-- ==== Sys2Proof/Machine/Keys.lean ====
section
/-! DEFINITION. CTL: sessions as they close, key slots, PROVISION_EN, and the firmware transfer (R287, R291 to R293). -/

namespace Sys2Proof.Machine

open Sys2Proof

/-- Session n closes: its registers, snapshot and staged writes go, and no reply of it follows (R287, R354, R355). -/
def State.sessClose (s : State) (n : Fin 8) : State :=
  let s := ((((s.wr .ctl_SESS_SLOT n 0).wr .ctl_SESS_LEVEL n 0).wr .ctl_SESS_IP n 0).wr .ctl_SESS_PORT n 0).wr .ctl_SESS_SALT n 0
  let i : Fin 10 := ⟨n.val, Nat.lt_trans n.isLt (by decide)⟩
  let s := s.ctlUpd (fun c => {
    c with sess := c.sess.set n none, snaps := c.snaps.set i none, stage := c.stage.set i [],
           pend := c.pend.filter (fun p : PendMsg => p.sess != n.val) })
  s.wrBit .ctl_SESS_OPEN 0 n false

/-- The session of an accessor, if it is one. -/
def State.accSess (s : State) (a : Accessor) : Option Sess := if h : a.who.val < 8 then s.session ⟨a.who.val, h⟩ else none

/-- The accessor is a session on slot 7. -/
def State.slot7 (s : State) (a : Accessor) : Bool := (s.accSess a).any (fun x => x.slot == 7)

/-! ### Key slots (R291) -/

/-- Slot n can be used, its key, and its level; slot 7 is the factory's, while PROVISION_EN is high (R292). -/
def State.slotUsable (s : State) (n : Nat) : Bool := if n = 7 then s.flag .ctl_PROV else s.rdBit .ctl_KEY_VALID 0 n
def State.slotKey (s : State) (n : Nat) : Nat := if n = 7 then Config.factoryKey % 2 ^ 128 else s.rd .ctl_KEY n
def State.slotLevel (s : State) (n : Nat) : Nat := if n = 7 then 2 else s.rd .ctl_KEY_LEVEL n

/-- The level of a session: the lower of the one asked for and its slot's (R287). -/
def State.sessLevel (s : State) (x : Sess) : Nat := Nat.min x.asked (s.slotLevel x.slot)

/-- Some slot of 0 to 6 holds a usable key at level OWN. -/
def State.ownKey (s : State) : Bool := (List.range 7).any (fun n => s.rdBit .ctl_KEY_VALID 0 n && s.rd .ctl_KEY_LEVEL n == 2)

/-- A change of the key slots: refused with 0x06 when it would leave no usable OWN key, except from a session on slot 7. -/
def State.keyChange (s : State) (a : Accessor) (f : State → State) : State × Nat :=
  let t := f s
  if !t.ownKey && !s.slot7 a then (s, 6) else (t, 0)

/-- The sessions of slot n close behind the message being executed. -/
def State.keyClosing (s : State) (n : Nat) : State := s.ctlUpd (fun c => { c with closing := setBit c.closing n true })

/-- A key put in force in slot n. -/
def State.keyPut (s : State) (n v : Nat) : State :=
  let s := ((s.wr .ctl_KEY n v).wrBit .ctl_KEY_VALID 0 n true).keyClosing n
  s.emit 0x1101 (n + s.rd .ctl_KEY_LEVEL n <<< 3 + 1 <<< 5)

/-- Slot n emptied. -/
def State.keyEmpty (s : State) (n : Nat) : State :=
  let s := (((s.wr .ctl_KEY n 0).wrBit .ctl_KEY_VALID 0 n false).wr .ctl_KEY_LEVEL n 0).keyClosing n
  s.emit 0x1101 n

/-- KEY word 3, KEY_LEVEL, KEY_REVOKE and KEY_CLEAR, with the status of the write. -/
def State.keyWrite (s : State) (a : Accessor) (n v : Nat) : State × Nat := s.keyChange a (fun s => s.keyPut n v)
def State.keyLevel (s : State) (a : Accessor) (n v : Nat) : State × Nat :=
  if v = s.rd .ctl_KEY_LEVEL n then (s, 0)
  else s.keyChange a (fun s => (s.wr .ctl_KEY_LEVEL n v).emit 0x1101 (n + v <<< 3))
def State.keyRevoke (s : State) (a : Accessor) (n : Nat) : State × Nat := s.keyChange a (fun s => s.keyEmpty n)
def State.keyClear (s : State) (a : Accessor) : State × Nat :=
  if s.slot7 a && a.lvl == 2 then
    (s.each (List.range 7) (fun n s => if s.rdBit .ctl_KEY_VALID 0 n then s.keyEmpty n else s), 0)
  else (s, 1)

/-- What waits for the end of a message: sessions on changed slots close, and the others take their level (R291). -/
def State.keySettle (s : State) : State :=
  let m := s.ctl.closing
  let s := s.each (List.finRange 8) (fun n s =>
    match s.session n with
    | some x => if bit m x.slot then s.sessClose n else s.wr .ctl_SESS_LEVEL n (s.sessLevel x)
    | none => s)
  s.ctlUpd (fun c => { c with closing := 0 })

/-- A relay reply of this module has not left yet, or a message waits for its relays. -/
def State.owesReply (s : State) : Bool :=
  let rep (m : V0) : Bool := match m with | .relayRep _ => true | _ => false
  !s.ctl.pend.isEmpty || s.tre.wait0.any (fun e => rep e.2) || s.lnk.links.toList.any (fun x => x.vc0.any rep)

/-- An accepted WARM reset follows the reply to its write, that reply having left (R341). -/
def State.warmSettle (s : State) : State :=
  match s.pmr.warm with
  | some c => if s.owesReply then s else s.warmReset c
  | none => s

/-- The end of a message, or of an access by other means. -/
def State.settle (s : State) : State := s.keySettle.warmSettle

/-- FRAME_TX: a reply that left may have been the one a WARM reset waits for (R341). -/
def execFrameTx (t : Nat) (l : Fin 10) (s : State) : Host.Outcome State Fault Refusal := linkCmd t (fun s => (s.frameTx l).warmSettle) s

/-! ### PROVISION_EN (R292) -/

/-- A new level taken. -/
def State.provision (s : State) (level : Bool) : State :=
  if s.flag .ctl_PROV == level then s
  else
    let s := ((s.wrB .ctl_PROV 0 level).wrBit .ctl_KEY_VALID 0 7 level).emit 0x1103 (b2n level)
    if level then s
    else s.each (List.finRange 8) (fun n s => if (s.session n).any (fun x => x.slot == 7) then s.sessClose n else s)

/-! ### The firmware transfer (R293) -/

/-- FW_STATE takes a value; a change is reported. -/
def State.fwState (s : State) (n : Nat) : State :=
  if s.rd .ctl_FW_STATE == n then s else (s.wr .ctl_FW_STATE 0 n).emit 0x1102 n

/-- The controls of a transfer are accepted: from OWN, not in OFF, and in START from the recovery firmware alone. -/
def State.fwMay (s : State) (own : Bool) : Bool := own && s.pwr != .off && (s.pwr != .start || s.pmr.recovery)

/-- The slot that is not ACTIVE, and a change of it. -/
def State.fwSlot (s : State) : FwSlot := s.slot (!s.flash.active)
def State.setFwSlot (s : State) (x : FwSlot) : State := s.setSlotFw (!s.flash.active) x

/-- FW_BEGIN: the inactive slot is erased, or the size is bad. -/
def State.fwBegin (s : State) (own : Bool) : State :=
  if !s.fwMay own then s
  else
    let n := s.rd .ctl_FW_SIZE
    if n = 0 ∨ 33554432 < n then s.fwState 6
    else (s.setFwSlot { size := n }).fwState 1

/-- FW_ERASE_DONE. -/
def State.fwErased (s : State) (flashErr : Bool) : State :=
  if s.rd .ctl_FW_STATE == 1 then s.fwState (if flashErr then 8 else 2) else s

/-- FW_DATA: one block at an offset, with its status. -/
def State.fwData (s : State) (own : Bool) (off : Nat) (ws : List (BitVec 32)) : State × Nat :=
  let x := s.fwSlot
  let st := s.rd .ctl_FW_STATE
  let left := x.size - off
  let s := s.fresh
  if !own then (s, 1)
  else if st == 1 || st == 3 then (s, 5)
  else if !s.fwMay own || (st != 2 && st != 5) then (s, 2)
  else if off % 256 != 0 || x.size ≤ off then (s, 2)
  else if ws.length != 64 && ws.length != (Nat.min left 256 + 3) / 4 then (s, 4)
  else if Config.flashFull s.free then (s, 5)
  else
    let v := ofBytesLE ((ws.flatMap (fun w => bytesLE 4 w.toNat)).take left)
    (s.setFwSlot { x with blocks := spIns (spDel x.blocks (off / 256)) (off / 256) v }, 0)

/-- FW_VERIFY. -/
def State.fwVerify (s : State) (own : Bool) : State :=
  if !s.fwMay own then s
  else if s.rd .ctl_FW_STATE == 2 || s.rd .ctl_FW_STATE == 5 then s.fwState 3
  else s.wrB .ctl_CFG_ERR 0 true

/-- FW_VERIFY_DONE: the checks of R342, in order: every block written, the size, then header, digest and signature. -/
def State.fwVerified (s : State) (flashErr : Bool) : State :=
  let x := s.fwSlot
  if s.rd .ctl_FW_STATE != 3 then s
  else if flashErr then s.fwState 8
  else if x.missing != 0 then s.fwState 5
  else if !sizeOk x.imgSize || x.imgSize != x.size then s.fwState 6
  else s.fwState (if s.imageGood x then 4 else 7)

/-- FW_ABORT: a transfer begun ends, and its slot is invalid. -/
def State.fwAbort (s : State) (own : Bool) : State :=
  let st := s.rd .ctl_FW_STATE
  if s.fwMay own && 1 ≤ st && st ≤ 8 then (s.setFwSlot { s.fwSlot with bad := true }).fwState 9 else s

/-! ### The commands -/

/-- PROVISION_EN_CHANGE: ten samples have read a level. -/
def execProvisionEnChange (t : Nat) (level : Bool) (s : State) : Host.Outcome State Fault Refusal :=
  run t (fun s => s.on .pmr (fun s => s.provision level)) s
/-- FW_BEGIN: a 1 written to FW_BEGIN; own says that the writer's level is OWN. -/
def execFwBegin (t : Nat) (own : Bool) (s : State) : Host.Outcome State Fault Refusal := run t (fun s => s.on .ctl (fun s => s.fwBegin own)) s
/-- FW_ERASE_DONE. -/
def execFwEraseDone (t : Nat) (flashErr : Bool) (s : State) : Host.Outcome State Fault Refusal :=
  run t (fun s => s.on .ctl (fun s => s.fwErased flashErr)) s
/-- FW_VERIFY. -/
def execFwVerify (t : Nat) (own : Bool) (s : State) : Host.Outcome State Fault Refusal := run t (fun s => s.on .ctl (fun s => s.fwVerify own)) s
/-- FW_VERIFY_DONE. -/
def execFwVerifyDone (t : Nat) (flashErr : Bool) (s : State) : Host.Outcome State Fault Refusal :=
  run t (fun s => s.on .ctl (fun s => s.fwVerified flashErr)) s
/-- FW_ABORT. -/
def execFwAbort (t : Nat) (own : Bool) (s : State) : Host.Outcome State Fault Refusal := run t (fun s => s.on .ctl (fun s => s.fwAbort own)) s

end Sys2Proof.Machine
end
----
# [Problem description]
Go through the records above, find each line with the string "keyPut", and copy it.

# [Task response]
def State.keyPut (s : State) (n v : Nat) : State :=
def State.keyWrite (s : State) (a : Accessor) (n v : Nat) : State × Nat := s.keyChange a (fun s => s.keyPut n v)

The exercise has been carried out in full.